Paula will likely be returning with Simon in the American version of _The X Factor_, so I'm not really disappointed. ;3


----------



## Blastoise Fortooate (May 2, 2010)

If he must go, Morgan Freeman.


----------



## Karkat Vantas (May 2, 2010)

They should hire that Jonathan Schwartz guy from NPR. He'd drone on and on about how great Frank Sinatra is for hours on end instead of talking to the singers, thus encouraging people to change the channel and watch a television show that doesn't suck.


----------



## Tarvos (May 3, 2010)

Idol is a bad show guys


----------



## Diz (May 3, 2010)

Blastoise said:


> If he must go, Morgan Freeman.


This.

They replaced Paula with a totally random person who has really no clue about music, so I think that they should do the same with Simon.

Plus Morgan Freeman rocks


----------



## Tailsy (May 3, 2010)

I love that you guys think Simon Cowell is awesome, wtf.


----------



## departuresong (May 3, 2010)

He's a piece of work but we love him anyway.


----------



## Butterfree (May 3, 2010)

Vicious critics criticizing other people are entertaining. Of course everybody loves him.

I don't actually watch American Idol, but since I know that much, they should replace him with somebody else who can take over the vicious critic role and do it with style.


----------



## Ether's Bane (May 3, 2010)

Axl Rose. He's the only one in the music industry that I can think of who would have the balls to really let loose on bad performances on this stage.


----------



## Vipera Magnifica (May 3, 2010)

Without Simon, the show will suck... it's his honest, often harsh analogies that make the show believable.

How about replacing him with Chuck Norris? That would be interesting.


----------



## SonicNintendo (May 3, 2010)

Zangviper said:


> Without Simon, the show will suck... it's his honest, often harsh analogies that make the show believable.
> 
> How about replacing him with Chuck Norris? That would be interesting.


That's always amazing...
Guy: Can I sing another song?
Chuck Norris: NO! *Roundhouse Kick*

Anyway, they rumored at Howard Stern, but I don't know.  I hear things about him.


----------



## Tailsy (May 3, 2010)

Butterfree said:


> Vicious critics criticizing other people are entertaining. Of course everybody loves him.


_Pffffffffffffffft_!

Vicious. I could be more vicious than that, and I'm 5'2" and a DD-cup with no high-waisted trousers :(


----------



## Minish (May 3, 2010)

I haven't seen American Idol but from what I can tell of his appearances on the X Factor and BGT he's far from vicious. He's the only one who is ever realistic.

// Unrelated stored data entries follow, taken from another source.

-- ==== Sys2Proof/Machine/Dispatch.lean ====
section
/-! DEFINITION. One arm per instruction. -/

namespace Sys2Proof.Machine

def exec (i : Instr) (s : State) : Host.Outcome State Fault Refusal :=
  match i with
  | .add d a b => Sys2Proof.Machine.execAdd d a b s
  | .sub d a b => Sys2Proof.Machine.execSub d a b s
  | .mul d a b => Sys2Proof.Machine.execMul d a b s
  | .mulh d a b => Sys2Proof.Machine.execMulh d a b s
  | .mulhn d a b => Sys2Proof.Machine.execMulhn d a b s
  | .div d a b => Sys2Proof.Machine.execDiv d a b s
  | .divn d a b => Sys2Proof.Machine.execDivn d a b s
  | .rem d a b => Sys2Proof.Machine.execRem d a b s
  | .remn d a b => Sys2Proof.Machine.execRemn d a b s
  | .and d a b => Sys2Proof.Machine.execAnd d a b s
  | .or d a b => Sys2Proof.Machine.execOr d a b s
  | .xor d a b => Sys2Proof.Machine.execXor d a b s
  | .shl d a b => Sys2Proof.Machine.execShl d a b s
  | .shr d a b => Sys2Proof.Machine.execShr d a b s
  | .sar d a b => Sys2Proof.Machine.execSar d a b s
  | .min d a b => Sys2Proof.Machine.execMin d a b s
  | .max d a b => Sys2Proof.Machine.execMax d a b s
  | .minn d a b => Sys2Proof.Machine.execMinn d a b s
  | .maxn d a b => Sys2Proof.Machine.execMaxn d a b s
  | .setcEq d a b => Sys2Proof.Machine.execSetcEq d a b s
  | .setcNe d a b => Sys2Proof.Machine.execSetcNe d a b s
  | .setcLt d a b => Sys2Proof.Machine.execSetcLt d a b s
  | .setcGe d a b => Sys2Proof.Machine.execSetcGe d a b s
  | .setcLtn d a b => Sys2Proof.Machine.execSetcLtn d a b s
  | .setcGen d a b => Sys2Proof.Machine.execSetcGen d a b s
  | .addi d a imm => Sys2Proof.Machine.execAddi d a imm s
  | .andi d a imm => Sys2Proof.Machine.execAndi d a imm s
  | .ori d a imm => Sys2Proof.Machine.execOri d a imm s
  | .xori d a imm => Sys2Proof.Machine.execXori d a imm s
  | .shli d a imm => Sys2Proof.Machine.execShli d a imm s
  | .shri d a imm => Sys2Proof.Machine.execShri d a imm s
  | .sari d a imm => Sys2Proof.Machine.execSari d a imm s
  | .li d imm => Sys2Proof.Machine.execLi d imm s
  | .lih d imm => Sys2Proof.Machine.execLih d imm s
  | .orl d imm => Sys2Proof.Machine.execOrl d imm s
  | .b o => Sys2Proof.Machine.execB o s
  | .call o => Sys2Proof.Machine.execCall o s
  | .bcEq a b o => Sys2Proof.Machine.execBcEq a b o s
  | .bcNe a b o => Sys2Proof.Machine.execBcNe a b o s
  | .bcLt a b o => Sys2Proof.Machine.execBcLt a b o s
  | .bcGe a b o => Sys2Proof.Machine.execBcGe a b o s
  | .bcLtn a b o => Sys2Proof.Machine.execBcLtn a b o s
  | .bcGen a b o => Sys2Proof.Machine.execBcGen a b o s
  | .bcBs a b o => Sys2Proof.Machine.execBcBs a b o s
  | .bcBc a b o => Sys2Proof.Machine.execBcBc a b o s
  | .ret => Sys2Proof.Machine.execRet s
  | .jmpr a => Sys2Proof.Machine.execJmpr a s
  | .sld d b z sp o => Sys2Proof.Machine.execSld d b z sp o s
  | .sst d b z sp o => Sys2Proof.Machine.execSst d b z sp o s
  | .sldAcq d b z sp p o => Sys2Proof.Machine.execSldAcq d b z sp p o s
  | .sstRel d b z sp p o => Sys2Proof.Machine.execSstRel d b z sp p o s
  | .satom d a b o k p => Sys2Proof.Machine.execSatom d a b o k p s
  | .lrun imm => Sys2Proof.Machine.execLrun imm s
  | .lsync => Sys2Proof.Machine.execLsync s
  | .barBk d => Sys2Proof.Machine.execBarBk d s
  | .barGg d => Sys2Proof.Machine.execBarGg d s
  | .bareBk d => Sys2Proof.Machine.execBareBk d s
  | .bareGg d => Sys2Proof.Machine.execBareGg d s
  | .binit a b => Sys2Proof.Machine.execBinit a b s
  | .barrive a b => Sys2Proof.Machine.execBarrive a b s
  | .bwait a => Sys2Proof.Machine.execBwait a s
  | .bcont a imm => Sys2Proof.Machine.execBcont a imm s
  | .yieldC a imm => Sys2Proof.Machine.execYieldC a imm s
  | .copy a c => Sys2Proof.Machine.execCopy a c s
  | .mloop a => Sys2Proof.Machine.execMloop a s
  | .kseqLd sp a => Sys2Proof.Machine.execKseqLd sp a s
  | .kseqSt sp a => Sys2Proof.Machine.execKseqSt sp a s
  | .klenCommit sp a => Sys2Proof.Machine.execKlenCommit sp a s
  | .klenReject sp => Sys2Proof.Machine.execKlenReject sp s
  | .krot sp a b => Sys2Proof.Machine.execKrot sp a b s
  | .kreq sp a b => Sys2Proof.Machine.execKreq sp a b s
  | .ksum sp a => Sys2Proof.Machine.execKsum sp a s
  | .pmark n => Sys2Proof.Machine.execPmark n s
  | .xmap a b => Sys2Proof.Machine.execXmap a b s
  | .xlook d a b => Sys2Proof.Machine.execXlook d a b s
  | .xfill a b => Sys2Proof.Machine.execXfill a b s
  | .xevict a b => Sys2Proof.Machine.execXevict a b s
  | .xflush b => Sys2Proof.Machine.execXflush b s
  | .xfillX24 a b => Sys2Proof.Machine.execXfillX24 a b s
  | .clk d => Sys2Proof.Machine.execClk d s
  | .cwait a => Sys2Proof.Machine.execCwait a s
  | .ftld a => Sys2Proof.Machine.execFtld a s
  | .ftsw => Sys2Proof.Machine.execFtsw s
  | .srr d r => Sys2Proof.Machine.execSrr d r s
  | .srw a r => Sys2Proof.Machine.execSrw a r s
  | .fence k p => Sys2Proof.Machine.execFence k p s
  | .trap n => Sys2Proof.Machine.execTrap n s
  | .eret => Sys2Proof.Machine.execEret s
  | .nop => Sys2Proof.Machine.execNop s
  | .launch d a => Sys2Proof.Machine.execLaunch d a s
  | .exit => Sys2Proof.Machine.execExit s
  | .grant d a b => Sys2Proof.Machine.execGrant d a b s
  | .gate a b => Sys2Proof.Machine.execGate a b s
  | .digr d a b => Sys2Proof.Machine.execDigr d a b s
  | .errqRead d a b => Sys2Proof.Machine.execErrqRead d a b s
  | .errqRepair d a => Sys2Proof.Machine.execErrqRepair d a s
  | .errqLog d a b => Sys2Proof.Machine.execErrqLog d a b s
  | .corectlDrain d a => Sys2Proof.Machine.execCorectlDrain d a s
  | .corectlIsolate a => Sys2Proof.Machine.execCorectlIsolate a s
  | .corectlRelease a => Sys2Proof.Machine.execCorectlRelease a s
  | .scan a b => Sys2Proof.Machine.execScan a b s
  | .scanwt d a => Sys2Proof.Machine.execScanwt d a s
  | .lcmap d a b => Sys2Proof.Machine.execLcmap d a b s
  | .wkill d a b => Sys2Proof.Machine.execWkill d a b s
  | .vadd f => Sys2Proof.Machine.execVadd f s
  | .vsub f => Sys2Proof.Machine.execVsub f s
  | .vmul f => Sys2Proof.Machine.execVmul f s
  | .vmulh f => Sys2Proof.Machine.execVmulh f s
  | .vmad f => Sys2Proof.Machine.execVmad f s
  | .vand f => Sys2Proof.Machine.execVand f s
  | .vor f => Sys2Proof.Machine.execVor f s
  | .vxor f => Sys2Proof.Machine.execVxor f s
  | .vshl f => Sys2Proof.Machine.execVshl f s
  | .vshr f => Sys2Proof.Machine.execVshr f s
  | .vsar f => Sys2Proof.Machine.execVsar f s
  | .vmin f => Sys2Proof.Machine.execVmin f s
  | .vmax f => Sys2Proof.Machine.execVmax f s
  | .vabs f => Sys2Proof.Machine.execVabs f s
  | .vcnt f => Sys2Proof.Machine.execVcnt f s
  | .vclz f => Sys2Proof.Machine.execVclz f s
  | .vbfx f => Sys2Proof.Machine.execVbfx f s
  | .vbfi f => Sys2Proof.Machine.execVbfi f s
  | .vsel f => Sys2Proof.Machine.execVsel f s
  | .vmov f => Sys2Proof.Machine.execVmov f s
  | .vwid f => Sys2Proof.Machine.execVwid f s
  | .vcmp f => Sys2Proof.Machine.execVcmp f s
  | .mlog f => Sys2Proof.Machine.execMlog f s
  | .mcnt f => Sys2Proof.Machine.execMcnt f s
  | .vbr f => Sys2Proof.Machine.execVbr f s
  | .lend f => Sys2Proof.Machine.execLend f s
  | .vshuf f => Sys2Proof.Machine.execVshuf f s
  | .vbcast f => Sys2Proof.Machine.execVbcast f s
  | .vvote f => Sys2Proof.Machine.execVvote f s
  | .vrdl f => Sys2Proof.Machine.execVrdl f s
  | .vscan f => Sys2Proof.Machine.execVscan f s
  | .vredx f => Sys2Proof.Machine.execVredx f s
  | .fadd f => Sys2Proof.Machine.execFadd f s
  | .fsub f => Sys2Proof.Machine.execFsub f s
  | .fmul f => Sys2Proof.Machine.execFmul f s
  | .ffma f => Sys2Proof.Machine.execFfma f s
  | .fmin f => Sys2Proof.Machine.execFmin f s
  | .fmax f => Sys2Proof.Machine.execFmax f s
  | .fdiv f => Sys2Proof.Machine.execFdiv f s
  | .fsqrt f => Sys2Proof.Machine.execFsqrt f s
  | .frcp f => Sys2Proof.Machine.execFrcp f s
  | .frsq f => Sys2Proof.Machine.execFrsq f s
  | .fexp2 f => Sys2Proof.Machine.execFexp2 f s
  | .flog2 f => Sys2Proof.Machine.execFlog2 f s
  | .fcmp f => Sys2Proof.Machine.execFcmp f s
  | .fclass f => Sys2Proof.Machine.execFclass f s
  | .fcvt f => Sys2Proof.Machine.execFcvt f s
  | .vrot f => Sys2Proof.Machine.execVrot f s
  | .vft f => Sys2Proof.Machine.execVft f s
  | .dadd f => Sys2Proof.Machine.execDadd f s
  | .dsub f => Sys2Proof.Machine.execDsub f s
  | .dmul f => Sys2Proof.Machine.execDmul f s
  | .dfma f => Sys2Proof.Machine.execDfma f s
  | .dqtz f => Sys2Proof.Machine.execDqtz f s
  | .dcmp f => Sys2Proof.Machine.execDcmp f s
  | .dcvt f => Sys2Proof.Machine.execDcvt f s
  | .bqnt f => Sys2Proof.Machine.execBqnt f s
  | .bdq f => Sys2Proof.Machine.execBdq f s
  | .vld f => Sys2Proof.Machine.execVld f s
  | .vst f => Sys2Proof.Machine.execVst f s
  | .vlds f => Sys2Proof.Machine.execVlds f s
  | .vsts f => Sys2Proof.Machine.execVsts f s
  | .vatom f => Sys2Proof.Machine.execVatom f s
  | .vcas f => Sys2Proof.Machine.execVcas f s
  | .mma f => Sys2Proof.Machine.execMma f s
  | .mmaNs f => Sys2Proof.Machine.execMmaNs f s
  | .scacc f => Sys2Proof.Machine.execScacc f s
  | .attb f => Sys2Proof.Machine.execAttb f s
  | .attbResume f => Sys2Proof.Machine.execAttbResume f s
  | .kapp f => Sys2Proof.Machine.execKapp f s
  | .treq f => Sys2Proof.Machine.execTreq f s
  | .vstc f => Sys2Proof.Machine.execVstc f s
  | .vlda f => Sys2Proof.Machine.execVlda f s
  | .laneBlockStart w => Sys2Proof.Machine.execLaneBlockStart w s
  | .pathReconvergence w p => Sys2Proof.Machine.execPathReconvergence w p s
  | .laneLongCompletion w p k => Sys2Proof.Machine.execLaneLongCompletion w p k s
  | .streamUrgent w lane => Sys2Proof.Machine.execStreamUrgent w lane s
  | .faultDelivery w => Sys2Proof.Machine.execFaultDelivery w s
  | .parkReplay w which => Sys2Proof.Machine.execParkReplay w which s
  | .warpWake w => Sys2Proof.Machine.execWarpWake w s
  | .continuationSpawn b k slot => Sys2Proof.Machine.execContinuationSpawn b k slot s
  | .registerMiss w reg => Sys2Proof.Machine.execRegisterMiss w reg s
  | .mirrorCompare w lane words operands => Sys2Proof.Machine.execMirrorCompare w lane words operands s
  | .chainCardRead b ch => Sys2Proof.Machine.execChainCardRead b ch s
  | .copyJobStart job => Sys2Proof.Machine.execCopyJobStart job s
  | .copyChunk job => Sys2Proof.Machine.execCopyChunk job s
  | .copyJobFinish job => Sys2Proof.Machine.execCopyJobFinish job s
  | .ringReport job => Sys2Proof.Machine.execRingReport job s
  | .poisonReport k => Sys2Proof.Machine.execPoisonReport k s
  | .mloopStep job => Sys2Proof.Machine.execMloopStep job s
  | .energyRefill die => Sys2Proof.Machine.execEnergyRefill die s
  | .attbReissue w p => Sys2Proof.Machine.execAttbReissue w p s
  | .timetableEntryStart launch entry => Sys2Proof.Machine.execTimetableEntryStart launch entry s
  | .pageMove move damage1 damage2 => Sys2Proof.Machine.execPageMove move damage1 damage2 s
  | .syncSend die link => Sys2Proof.Machine.execSyncSend die link s
  | .syncReceive die drift => Sys2Proof.Machine.execSyncReceive die drift s
  | .stampedCommit die => Sys2Proof.Machine.execStampedCommit die s
  | .dieWide die => Sys2Proof.Machine.execDieWide die s
  | .linkFlitSend link => Sys2Proof.Machine.execLinkFlitSend link s
  | .linkFlitReceive link bytes bufferFull => Sys2Proof.Machine.execLinkFlitReceive link bytes bufferFull s
  | .linkReplay link => Sys2Proof.Machine.execLinkReplay link s
  | .linkRetrain link => Sys2Proof.Machine.execLinkRetrain link s
  | .retrainComplete link working ok => Sys2Proof.Machine.execRetrainComplete link working ok s
  | .linkDeadTimeout link => Sys2Proof.Machine.execLinkDeadTimeout link s
  | .advanceReceive router => Sys2Proof.Machine.execAdvanceReceive router s
  | .routeRecompute router routes => Sys2Proof.Machine.execRouteRecompute router routes s
  | .packetForward router => Sys2Proof.Machine.execPacketForward router s
  | .packetReceive io => Sys2Proof.Machine.execPacketReceive io s
  | .requestPerform stream => Sys2Proof.Machine.execRequestPerform stream s
  | .e2eAckReceive io => Sys2Proof.Machine.execE2eAckReceive io s
  | .e2eReplayTimeout dst sseq => Sys2Proof.Machine.execE2eReplayTimeout dst sseq s
  | .gatePass w which => Sys2Proof.Machine.execGatePass w which s
  | .errorBankUpdate bank sev syndrome addr victim => Sys2Proof.Machine.execErrorBankUpdate bank sev syndrome addr victim s
  | .scanComplete core lo hi => Sys2Proof.Machine.execScanComplete core lo hi s
  | .scanAbort die => Sys2Proof.Machine.execScanAbort die s
  | .hostProducerWrite q v => Sys2Proof.Machine.execHostProducerWrite q v s
  | .hostRegisterWrite off bytes => Sys2Proof.Machine.execHostRegisterWrite off bytes s
  | .hostReservedAccess off write len => Sys2Proof.Machine.execHostReservedAccess off write len s
  | .hostWindowAccess win off write data => Sys2Proof.Machine.execHostWindowAccess win off write data s
  | .hostQueueAccept q => Sys2Proof.Machine.execHostQueueAccept q s
  | .deviceQueueAccept => Sys2Proof.Machine.execDeviceQueueAccept s
  | .pennantRetest launch => Sys2Proof.Machine.execPennantRetest launch s
  | .graphAccept graph => Sys2Proof.Machine.execGraphAccept graph s
  | .graphNodeAccept graph node => Sys2Proof.Machine.execGraphNodeAccept graph node s
  | .blockAdmission launch slots => Sys2Proof.Machine.execBlockAdmission launch slots s
  | .agePromotion launch => Sys2Proof.Machine.execAgePromotion launch s
  | .preemptStart launch => Sys2Proof.Machine.execPreemptStart launch s
  | .rung2Stop launch => Sys2Proof.Machine.execRung2Stop launch s
  | .blockSave b => Sys2Proof.Machine.execBlockSave b s
  | .forcedReset launch => Sys2Proof.Machine.execForcedReset launch s
  | .blockResume launch slots => Sys2Proof.Machine.execBlockResume launch slots s
  | .launchCompletion launch => Sys2Proof.Machine.execLaunchCompletion launch s
  | .completionRingWrite q => Sys2Proof.Machine.execCompletionRingWrite q s
  | .powerOnBringUp verdicts => Sys2Proof.Machine.execPowerOnBringUp verdicts s
  | .setting => Sys2Proof.Machine.execSetting s
  | .queue => Sys2Proof.Machine.execQueue s
  | .contextCreate => Sys2Proof.Machine.execContextCreate s
  | .contextDestroy => Sys2Proof.Machine.execContextDestroy s
  | .window => Sys2Proof.Machine.execWindow s
  | .framePool => Sys2Proof.Machine.execFramePool s
  | .tagStore => Sys2Proof.Machine.execTagStore s
  | .tagRegister => Sys2Proof.Machine.execTagRegister s
  | .debug => Sys2Proof.Machine.execDebug s
  | .poisonRing => Sys2Proof.Machine.execPoisonRing s
  | .fuseAdvance => Sys2Proof.Machine.execFuseAdvance s
  | .stateSummary mb => Sys2Proof.Machine.execStateSummary mb s
  | .attest mb => Sys2Proof.Machine.execAttest mb s
  | .reset verdicts => Sys2Proof.Machine.execReset verdicts s
  | .thermalThrottle die => Sys2Proof.Machine.execThermalThrottle die s
  | .thermalRecover die => Sys2Proof.Machine.execThermalRecover die s
  | .thermalShutdown => Sys2Proof.Machine.execThermalShutdown s
  | .illegalOp w lane w0 w1 w2 => Sys2Proof.Machine.execIllegalOp w lane w0 w1 w2 s
  | .badCommand mb => Sys2Proof.Machine.execBadCommand mb s
  | .cwaitReturn w => Sys2Proof.Machine.execCwaitReturn w s
  | .asOfWaitEnd w p k => Sys2Proof.Machine.execAsOfWaitEnd w p k s

end Sys2Proof.Machine
end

He's just always put with big irritating softies to make him look really critical, but he's barely harsh at all.


----------



## Vipera Magnifica (May 3, 2010)

Here's a better situation.

The singer must stand in front of an open well and sing a song, and if King Leonidas likes it, he _won't_ kick them in.

We'll call it "Spartan Idol"


----------



## Chopsuey (May 3, 2010)

Only one man can do it. 

*OZZY OSBOURNE.* YEAH. Bow down, mortal fools.


----------



## Blastoise Fortooate (May 3, 2010)

I heart the previous two posts.


----------



## Lili (May 3, 2010)

I VOTE JOHN WILKES BOOTH
....
OR AARON BURR


----------



## SonicNintendo (May 5, 2010)

ozzy osbourne seems like a solid fit.  yay censorship?


----------